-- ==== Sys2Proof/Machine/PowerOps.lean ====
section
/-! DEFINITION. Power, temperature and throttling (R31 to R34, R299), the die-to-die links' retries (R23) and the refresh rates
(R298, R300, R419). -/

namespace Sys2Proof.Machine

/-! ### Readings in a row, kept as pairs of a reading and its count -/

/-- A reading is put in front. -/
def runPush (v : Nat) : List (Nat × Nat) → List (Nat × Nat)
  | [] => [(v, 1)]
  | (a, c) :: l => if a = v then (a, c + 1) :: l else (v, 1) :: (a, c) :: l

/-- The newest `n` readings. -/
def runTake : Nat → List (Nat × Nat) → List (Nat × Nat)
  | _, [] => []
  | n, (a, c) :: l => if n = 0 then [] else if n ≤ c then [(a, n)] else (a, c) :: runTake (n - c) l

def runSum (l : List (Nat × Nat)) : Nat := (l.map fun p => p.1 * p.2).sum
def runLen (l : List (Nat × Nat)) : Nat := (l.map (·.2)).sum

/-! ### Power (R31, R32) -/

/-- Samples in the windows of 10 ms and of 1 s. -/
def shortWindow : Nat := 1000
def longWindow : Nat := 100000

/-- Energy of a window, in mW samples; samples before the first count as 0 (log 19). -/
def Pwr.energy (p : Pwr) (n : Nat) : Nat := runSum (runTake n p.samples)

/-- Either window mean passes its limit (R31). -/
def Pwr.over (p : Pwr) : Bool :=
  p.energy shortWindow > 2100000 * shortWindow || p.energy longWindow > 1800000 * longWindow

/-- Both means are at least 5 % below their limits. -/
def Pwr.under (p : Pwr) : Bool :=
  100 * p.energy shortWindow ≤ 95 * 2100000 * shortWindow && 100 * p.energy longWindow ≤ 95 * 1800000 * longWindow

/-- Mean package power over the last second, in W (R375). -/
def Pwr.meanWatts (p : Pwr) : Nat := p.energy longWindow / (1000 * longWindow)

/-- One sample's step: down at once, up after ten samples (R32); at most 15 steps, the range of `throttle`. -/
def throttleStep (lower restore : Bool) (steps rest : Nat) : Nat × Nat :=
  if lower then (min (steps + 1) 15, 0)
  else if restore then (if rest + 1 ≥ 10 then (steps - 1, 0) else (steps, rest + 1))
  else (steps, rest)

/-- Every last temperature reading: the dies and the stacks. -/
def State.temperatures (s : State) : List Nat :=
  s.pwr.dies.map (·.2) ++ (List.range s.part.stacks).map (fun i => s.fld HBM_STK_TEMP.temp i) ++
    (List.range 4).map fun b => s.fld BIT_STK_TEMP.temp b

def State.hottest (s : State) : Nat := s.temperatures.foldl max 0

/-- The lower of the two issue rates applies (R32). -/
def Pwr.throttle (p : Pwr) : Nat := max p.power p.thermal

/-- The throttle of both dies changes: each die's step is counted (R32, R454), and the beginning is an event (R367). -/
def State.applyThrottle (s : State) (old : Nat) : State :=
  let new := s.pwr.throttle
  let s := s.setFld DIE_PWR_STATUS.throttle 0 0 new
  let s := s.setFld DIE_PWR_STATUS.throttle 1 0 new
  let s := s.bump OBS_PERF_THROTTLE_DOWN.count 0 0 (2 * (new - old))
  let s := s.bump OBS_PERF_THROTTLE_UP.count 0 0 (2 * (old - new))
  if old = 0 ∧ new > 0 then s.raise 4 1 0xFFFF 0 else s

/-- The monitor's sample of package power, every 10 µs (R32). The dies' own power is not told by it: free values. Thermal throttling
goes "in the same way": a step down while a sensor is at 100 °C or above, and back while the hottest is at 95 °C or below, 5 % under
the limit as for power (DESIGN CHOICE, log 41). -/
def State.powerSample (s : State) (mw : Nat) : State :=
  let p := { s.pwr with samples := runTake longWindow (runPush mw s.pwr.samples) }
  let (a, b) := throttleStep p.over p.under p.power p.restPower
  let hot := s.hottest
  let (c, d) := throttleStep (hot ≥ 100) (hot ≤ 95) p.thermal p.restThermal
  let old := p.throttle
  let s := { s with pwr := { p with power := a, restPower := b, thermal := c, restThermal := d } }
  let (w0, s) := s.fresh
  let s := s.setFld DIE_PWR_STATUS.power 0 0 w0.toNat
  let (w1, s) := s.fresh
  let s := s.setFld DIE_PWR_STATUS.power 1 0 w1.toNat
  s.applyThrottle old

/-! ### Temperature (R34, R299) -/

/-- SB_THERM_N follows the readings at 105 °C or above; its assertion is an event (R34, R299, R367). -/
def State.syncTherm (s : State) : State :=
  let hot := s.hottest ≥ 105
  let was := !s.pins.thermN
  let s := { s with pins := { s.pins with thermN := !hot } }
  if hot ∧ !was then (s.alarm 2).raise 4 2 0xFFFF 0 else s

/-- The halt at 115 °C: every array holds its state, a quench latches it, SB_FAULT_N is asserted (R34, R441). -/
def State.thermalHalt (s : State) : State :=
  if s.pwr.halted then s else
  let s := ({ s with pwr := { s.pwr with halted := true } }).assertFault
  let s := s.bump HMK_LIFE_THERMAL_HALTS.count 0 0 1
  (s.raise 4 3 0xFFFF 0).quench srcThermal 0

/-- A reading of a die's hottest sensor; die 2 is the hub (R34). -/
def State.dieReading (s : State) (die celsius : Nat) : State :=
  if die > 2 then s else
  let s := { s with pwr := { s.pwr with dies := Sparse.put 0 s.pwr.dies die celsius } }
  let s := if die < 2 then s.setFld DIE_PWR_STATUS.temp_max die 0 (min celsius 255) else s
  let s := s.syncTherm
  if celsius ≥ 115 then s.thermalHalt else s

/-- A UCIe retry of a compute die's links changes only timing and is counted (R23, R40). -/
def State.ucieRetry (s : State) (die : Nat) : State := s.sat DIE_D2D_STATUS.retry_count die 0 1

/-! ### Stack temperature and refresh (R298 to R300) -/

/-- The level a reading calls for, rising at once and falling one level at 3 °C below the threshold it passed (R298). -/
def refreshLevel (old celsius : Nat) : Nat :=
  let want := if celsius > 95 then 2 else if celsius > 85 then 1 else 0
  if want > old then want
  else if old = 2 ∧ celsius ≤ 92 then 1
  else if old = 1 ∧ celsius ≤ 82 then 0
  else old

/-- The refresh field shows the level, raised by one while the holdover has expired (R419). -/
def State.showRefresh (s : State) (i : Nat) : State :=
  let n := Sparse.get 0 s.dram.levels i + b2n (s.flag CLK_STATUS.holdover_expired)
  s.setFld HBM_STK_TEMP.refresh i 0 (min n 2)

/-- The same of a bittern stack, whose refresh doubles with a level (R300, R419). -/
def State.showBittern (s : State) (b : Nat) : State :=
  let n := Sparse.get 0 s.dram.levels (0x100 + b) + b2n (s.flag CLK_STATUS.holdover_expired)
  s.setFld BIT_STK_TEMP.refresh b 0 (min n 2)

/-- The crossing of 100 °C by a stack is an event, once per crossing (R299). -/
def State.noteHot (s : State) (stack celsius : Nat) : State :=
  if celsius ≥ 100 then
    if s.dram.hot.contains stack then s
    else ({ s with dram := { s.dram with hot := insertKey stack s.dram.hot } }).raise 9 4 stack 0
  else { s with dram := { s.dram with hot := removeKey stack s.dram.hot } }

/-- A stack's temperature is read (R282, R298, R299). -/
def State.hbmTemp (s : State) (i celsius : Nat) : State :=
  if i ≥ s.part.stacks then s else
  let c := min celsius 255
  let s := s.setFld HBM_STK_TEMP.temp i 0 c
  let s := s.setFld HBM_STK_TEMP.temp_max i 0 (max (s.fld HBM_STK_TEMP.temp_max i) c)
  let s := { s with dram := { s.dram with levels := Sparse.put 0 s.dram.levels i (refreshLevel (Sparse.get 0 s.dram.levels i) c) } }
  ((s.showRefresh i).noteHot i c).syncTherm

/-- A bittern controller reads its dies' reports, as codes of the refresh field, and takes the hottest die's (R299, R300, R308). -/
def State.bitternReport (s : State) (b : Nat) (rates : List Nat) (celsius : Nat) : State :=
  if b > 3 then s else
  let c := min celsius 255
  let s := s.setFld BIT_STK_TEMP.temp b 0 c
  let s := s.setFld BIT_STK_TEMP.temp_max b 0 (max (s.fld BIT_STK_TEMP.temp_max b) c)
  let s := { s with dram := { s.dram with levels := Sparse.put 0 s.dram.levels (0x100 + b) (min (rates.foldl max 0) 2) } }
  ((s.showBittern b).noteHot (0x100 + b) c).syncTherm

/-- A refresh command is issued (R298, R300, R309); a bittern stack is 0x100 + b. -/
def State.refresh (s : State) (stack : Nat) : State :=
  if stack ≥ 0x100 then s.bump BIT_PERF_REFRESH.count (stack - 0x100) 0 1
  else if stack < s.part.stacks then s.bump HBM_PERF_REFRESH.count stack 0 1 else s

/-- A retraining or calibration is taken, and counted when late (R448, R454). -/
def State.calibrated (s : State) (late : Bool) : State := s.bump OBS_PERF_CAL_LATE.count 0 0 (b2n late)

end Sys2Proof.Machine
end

********

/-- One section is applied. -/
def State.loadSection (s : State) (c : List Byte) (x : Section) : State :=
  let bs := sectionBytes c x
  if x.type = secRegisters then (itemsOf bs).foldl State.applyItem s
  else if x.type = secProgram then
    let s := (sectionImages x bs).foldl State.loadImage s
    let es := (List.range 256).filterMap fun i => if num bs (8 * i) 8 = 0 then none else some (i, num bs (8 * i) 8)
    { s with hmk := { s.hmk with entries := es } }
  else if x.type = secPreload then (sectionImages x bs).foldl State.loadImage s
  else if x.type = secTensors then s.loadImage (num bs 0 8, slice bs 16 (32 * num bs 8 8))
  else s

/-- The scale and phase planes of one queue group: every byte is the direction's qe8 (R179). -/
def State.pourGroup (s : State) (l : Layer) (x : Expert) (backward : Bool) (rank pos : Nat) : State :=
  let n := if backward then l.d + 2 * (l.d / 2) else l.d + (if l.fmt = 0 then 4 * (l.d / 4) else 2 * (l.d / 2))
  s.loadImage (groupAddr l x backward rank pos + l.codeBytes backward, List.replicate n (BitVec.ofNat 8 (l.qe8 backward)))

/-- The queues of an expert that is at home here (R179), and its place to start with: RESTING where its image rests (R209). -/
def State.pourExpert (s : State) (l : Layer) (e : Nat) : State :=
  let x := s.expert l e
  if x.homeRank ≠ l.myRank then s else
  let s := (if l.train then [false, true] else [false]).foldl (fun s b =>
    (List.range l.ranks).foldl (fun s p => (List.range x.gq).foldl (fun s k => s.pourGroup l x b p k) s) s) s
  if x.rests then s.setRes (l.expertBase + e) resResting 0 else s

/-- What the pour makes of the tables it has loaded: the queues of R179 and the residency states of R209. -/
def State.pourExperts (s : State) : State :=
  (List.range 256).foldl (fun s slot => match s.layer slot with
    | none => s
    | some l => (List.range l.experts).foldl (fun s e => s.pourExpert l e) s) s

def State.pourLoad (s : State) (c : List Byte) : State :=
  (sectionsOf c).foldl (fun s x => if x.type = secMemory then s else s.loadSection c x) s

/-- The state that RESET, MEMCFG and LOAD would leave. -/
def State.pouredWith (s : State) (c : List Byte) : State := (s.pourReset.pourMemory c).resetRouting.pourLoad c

********

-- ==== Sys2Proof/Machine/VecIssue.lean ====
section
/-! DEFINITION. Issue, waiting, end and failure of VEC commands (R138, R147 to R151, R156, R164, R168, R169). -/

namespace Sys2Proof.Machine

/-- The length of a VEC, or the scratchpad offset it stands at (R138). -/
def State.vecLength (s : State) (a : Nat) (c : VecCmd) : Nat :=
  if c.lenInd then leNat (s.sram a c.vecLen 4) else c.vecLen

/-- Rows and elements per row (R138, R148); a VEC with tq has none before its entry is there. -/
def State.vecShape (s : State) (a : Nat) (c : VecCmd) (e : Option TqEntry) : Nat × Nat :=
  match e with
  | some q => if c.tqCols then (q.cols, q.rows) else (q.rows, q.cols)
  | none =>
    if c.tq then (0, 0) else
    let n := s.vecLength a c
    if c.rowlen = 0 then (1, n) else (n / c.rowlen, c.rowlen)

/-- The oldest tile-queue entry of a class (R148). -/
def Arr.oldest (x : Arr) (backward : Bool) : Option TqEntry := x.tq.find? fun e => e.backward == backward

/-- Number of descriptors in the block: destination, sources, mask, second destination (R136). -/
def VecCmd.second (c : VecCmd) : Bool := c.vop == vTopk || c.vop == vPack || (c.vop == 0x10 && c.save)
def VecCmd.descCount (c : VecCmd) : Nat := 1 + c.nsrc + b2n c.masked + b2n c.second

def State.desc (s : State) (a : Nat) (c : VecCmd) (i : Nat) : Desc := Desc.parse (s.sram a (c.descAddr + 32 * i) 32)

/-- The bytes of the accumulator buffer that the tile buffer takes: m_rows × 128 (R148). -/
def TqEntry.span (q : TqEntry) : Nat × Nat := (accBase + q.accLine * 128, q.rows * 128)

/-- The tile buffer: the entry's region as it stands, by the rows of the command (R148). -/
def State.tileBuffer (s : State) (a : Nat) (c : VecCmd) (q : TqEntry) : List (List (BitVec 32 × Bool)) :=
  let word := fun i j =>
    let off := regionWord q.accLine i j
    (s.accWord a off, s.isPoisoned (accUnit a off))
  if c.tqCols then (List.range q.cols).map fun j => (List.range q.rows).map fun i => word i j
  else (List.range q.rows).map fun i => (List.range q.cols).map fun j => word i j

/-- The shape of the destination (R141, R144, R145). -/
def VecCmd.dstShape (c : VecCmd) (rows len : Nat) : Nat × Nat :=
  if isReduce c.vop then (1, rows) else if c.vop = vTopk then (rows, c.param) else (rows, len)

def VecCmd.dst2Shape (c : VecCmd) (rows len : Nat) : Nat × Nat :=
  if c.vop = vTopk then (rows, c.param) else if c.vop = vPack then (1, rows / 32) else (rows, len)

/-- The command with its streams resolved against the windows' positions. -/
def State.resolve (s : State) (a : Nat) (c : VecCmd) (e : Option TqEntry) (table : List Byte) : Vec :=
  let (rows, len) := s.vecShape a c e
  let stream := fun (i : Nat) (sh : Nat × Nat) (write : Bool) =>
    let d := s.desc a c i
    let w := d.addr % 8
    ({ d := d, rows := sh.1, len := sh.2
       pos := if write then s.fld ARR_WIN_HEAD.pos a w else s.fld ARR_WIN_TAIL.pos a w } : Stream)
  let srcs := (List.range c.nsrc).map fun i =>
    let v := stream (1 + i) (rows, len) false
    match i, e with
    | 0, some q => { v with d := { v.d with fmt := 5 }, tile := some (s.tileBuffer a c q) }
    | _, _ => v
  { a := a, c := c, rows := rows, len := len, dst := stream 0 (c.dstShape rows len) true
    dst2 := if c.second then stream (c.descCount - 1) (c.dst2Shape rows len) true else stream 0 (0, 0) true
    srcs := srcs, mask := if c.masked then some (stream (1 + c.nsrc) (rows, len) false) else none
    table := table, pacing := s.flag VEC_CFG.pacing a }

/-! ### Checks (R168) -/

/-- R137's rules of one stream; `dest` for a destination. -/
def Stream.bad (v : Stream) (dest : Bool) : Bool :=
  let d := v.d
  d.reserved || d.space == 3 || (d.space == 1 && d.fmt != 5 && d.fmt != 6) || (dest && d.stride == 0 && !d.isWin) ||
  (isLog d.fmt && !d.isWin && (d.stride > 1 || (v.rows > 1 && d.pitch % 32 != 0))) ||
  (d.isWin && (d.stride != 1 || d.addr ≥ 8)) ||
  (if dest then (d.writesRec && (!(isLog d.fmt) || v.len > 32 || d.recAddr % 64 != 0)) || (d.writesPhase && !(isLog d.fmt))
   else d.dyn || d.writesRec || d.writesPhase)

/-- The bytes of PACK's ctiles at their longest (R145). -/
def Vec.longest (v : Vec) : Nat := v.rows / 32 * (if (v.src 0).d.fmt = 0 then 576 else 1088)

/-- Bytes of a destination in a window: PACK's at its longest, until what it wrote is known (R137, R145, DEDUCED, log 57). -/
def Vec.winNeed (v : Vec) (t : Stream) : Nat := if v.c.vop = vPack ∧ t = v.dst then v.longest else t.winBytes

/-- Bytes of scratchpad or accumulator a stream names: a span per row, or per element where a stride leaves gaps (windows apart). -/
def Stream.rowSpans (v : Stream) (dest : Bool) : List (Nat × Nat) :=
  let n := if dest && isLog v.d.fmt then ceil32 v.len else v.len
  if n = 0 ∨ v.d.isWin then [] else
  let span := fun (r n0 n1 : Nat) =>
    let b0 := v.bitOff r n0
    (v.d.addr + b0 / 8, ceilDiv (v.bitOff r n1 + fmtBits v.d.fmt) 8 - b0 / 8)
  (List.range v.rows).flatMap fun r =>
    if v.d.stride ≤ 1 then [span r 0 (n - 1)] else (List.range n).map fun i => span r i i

********

◆ PROMPT
Please return each line of the listing above that contains "windows".

◆ ANSWER FOR THE TASK
/-- Samples in the windows of 10 ms and of 1 s. -/
/-- The command with its streams resolved against the windows' positions. -/
/-- Bytes of scratchpad or accumulator a stream names: a span per row, or per element where a stride leaves gaps (windows apart). -/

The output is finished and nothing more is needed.